Range to output from the entries below: the line containing "that changes. -/" through the line containing "2 and 3. -/". Set it down exactly, ends included, nothing else.
┄┄┄┄┄┄┄┄┄┄
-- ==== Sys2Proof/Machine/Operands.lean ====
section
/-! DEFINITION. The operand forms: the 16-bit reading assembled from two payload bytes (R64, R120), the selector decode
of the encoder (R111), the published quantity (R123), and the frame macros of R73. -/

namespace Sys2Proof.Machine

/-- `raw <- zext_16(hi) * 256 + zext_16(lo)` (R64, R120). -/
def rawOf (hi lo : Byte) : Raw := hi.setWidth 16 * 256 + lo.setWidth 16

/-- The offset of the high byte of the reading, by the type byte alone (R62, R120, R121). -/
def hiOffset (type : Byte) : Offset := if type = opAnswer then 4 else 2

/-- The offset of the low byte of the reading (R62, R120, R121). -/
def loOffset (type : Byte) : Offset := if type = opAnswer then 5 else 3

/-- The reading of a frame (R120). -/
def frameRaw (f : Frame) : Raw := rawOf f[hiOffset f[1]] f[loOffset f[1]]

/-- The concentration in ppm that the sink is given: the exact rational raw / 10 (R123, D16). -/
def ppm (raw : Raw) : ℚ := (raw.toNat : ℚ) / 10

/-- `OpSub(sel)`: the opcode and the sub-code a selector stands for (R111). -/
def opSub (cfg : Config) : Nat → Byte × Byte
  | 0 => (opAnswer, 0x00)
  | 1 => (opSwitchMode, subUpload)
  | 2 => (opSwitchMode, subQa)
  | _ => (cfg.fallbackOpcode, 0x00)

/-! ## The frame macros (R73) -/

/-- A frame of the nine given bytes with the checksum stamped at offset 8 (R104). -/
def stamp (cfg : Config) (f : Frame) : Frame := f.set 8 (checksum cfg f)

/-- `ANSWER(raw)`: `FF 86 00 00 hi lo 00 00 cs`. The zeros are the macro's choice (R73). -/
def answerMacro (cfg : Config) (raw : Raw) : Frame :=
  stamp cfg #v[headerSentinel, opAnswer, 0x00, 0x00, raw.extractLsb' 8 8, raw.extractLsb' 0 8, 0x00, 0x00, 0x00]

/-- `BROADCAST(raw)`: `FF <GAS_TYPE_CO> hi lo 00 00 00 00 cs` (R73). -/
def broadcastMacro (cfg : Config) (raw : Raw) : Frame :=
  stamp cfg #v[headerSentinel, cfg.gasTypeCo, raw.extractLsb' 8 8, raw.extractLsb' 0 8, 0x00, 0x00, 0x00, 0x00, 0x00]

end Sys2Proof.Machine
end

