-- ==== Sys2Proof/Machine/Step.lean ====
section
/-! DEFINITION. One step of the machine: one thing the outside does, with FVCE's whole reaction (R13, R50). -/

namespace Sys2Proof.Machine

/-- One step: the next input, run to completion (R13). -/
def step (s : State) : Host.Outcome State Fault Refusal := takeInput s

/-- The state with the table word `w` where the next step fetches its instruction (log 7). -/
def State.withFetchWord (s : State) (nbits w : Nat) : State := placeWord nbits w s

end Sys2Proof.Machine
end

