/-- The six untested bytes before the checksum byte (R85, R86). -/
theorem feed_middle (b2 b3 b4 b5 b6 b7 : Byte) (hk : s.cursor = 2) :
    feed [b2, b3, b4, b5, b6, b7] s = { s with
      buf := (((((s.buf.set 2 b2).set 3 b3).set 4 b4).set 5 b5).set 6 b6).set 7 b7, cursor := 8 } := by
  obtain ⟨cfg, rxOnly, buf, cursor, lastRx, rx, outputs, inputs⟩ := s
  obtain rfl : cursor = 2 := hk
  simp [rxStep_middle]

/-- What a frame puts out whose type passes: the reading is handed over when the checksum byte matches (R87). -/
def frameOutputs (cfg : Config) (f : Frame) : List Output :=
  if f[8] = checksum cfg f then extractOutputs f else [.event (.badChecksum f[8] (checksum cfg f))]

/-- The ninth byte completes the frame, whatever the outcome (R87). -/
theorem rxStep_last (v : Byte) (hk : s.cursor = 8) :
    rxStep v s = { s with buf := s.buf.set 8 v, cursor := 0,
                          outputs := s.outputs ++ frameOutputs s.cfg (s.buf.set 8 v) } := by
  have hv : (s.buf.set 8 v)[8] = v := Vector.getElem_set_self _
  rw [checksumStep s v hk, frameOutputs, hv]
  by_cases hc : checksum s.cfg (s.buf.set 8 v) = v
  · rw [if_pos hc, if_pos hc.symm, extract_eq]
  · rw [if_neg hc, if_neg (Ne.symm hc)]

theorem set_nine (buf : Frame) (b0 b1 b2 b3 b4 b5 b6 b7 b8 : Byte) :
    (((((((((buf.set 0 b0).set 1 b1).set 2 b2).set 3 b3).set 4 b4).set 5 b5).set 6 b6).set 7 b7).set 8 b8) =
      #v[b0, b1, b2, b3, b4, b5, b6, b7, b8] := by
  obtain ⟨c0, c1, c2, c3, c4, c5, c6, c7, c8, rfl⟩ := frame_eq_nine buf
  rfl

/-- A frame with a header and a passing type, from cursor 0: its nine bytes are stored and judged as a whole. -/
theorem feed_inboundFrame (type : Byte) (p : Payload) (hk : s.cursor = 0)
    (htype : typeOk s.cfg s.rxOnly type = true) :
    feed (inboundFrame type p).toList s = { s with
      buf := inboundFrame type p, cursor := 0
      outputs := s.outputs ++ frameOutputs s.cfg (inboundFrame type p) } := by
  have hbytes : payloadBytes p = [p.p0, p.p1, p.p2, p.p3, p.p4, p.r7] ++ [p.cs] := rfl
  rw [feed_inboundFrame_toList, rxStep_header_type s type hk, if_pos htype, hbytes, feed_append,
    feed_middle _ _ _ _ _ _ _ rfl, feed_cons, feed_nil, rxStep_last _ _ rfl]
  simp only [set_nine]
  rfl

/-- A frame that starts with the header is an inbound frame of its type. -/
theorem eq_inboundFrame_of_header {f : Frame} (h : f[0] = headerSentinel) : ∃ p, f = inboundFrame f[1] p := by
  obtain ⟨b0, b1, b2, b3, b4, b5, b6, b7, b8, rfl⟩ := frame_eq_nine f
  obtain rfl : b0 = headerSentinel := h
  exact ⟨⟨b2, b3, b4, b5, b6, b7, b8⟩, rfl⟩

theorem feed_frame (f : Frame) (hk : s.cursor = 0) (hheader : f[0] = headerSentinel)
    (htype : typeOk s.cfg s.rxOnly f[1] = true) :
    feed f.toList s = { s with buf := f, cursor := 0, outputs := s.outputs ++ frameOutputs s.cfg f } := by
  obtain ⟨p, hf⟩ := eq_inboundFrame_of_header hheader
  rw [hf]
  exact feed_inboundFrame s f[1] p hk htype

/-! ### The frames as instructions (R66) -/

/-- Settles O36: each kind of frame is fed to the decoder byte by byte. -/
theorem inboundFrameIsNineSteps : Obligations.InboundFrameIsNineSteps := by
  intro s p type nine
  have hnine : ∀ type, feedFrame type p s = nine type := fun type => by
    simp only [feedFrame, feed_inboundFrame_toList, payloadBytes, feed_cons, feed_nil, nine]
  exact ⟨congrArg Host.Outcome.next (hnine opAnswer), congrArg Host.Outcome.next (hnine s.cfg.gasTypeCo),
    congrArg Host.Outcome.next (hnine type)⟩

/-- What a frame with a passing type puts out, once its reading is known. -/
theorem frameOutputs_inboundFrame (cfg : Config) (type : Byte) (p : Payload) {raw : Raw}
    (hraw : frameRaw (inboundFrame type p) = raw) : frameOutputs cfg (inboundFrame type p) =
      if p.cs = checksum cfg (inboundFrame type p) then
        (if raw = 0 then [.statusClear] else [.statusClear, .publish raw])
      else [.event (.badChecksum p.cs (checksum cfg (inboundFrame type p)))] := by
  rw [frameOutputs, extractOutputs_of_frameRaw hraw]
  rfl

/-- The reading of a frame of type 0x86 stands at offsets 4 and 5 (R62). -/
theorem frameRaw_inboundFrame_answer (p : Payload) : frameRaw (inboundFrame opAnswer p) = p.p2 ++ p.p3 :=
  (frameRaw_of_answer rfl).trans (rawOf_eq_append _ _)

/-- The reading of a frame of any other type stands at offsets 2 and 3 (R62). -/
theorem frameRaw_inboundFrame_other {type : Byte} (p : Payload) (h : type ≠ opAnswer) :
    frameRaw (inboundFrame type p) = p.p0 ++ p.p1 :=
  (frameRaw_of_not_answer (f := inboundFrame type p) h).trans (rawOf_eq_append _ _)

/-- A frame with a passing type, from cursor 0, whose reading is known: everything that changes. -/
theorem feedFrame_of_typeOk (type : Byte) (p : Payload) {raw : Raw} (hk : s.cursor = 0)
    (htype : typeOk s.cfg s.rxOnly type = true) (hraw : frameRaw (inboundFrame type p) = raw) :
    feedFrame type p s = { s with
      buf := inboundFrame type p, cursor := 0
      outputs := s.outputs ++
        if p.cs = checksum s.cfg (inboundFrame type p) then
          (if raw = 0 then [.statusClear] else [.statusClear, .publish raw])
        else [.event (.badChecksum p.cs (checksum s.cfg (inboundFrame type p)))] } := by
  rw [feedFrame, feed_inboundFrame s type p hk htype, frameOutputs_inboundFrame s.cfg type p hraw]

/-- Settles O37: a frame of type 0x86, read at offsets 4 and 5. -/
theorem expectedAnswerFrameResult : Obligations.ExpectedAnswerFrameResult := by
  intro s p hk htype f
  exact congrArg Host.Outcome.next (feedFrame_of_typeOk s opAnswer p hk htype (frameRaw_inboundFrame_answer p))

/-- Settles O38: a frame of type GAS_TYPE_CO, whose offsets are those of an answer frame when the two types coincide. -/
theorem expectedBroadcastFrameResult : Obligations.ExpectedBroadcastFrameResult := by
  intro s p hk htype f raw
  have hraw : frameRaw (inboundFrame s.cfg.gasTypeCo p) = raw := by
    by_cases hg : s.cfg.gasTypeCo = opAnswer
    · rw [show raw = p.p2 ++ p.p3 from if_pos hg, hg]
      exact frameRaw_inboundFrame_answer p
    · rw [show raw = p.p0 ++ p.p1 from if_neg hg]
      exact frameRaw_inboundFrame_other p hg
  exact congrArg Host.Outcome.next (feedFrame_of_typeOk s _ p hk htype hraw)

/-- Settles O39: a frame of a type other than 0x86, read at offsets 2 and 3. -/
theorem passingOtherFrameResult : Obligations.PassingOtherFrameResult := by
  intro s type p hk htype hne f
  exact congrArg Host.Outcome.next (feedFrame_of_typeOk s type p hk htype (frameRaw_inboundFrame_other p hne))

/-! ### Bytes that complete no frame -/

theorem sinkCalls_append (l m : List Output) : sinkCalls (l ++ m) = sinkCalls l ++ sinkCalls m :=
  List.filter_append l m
┄┄┄┄┄┄┄┄┄┄
- [SOLUTION TO THE PROBLEM]
/-- A frame with a passing type, from cursor 0, whose reading is known: everything that changes. -/
theorem feedFrame_of_typeOk (type : Byte) (p : Payload) {raw : Raw} (hk : s.cursor = 0)
    (htype : typeOk s.cfg s.rxOnly type = true) (hraw : frameRaw (inboundFrame type p) = raw) :
    feedFrame type p s = { s with
      buf := inboundFrame type p, cursor := 0
      outputs := s.outputs ++
        if p.cs = checksum s.cfg (inboundFrame type p) then
          (if raw = 0 then [.statusClear] else [.statusClear, .publish raw])
        else [.event (.badChecksum p.cs (checksum s.cfg (inboundFrame type p)))] } := by
  rw [feedFrame, feed_inboundFrame s type p hk htype, frameOutputs_inboundFrame s.cfg type p hraw]

/-- Settles O37: a frame of type 0x86, read at offsets 4 and 5. -/
theorem expectedAnswerFrameResult : Obligations.ExpectedAnswerFrameResult := by
  intro s p hk htype f
  exact congrArg Host.Outcome.next (feedFrame_of_typeOk s opAnswer p hk htype (frameRaw_inboundFrame_answer p))

/-- Settles O38: a frame of type GAS_TYPE_CO, whose offsets are those of an answer frame when the two types coincide. -/
theorem expectedBroadcastFrameResult : Obligations.ExpectedBroadcastFrameResult := by
  intro s p hk htype f raw
  have hraw : frameRaw (inboundFrame s.cfg.gasTypeCo p) = raw := by
    by_cases hg : s.cfg.gasTypeCo = opAnswer
    · rw [show raw = p.p2 ++ p.p3 from if_pos hg, hg]
      exact frameRaw_inboundFrame_answer p
    · rw [show raw = p.p0 ++ p.p1 from if_neg hg]
      exact frameRaw_inboundFrame_other p hg
  exact congrArg Host.Outcome.next (feedFrame_of_typeOk s _ p hk htype hraw)

/-- Settles O39: a frame of a type other than 0x86, read at offsets 2 and 3. -/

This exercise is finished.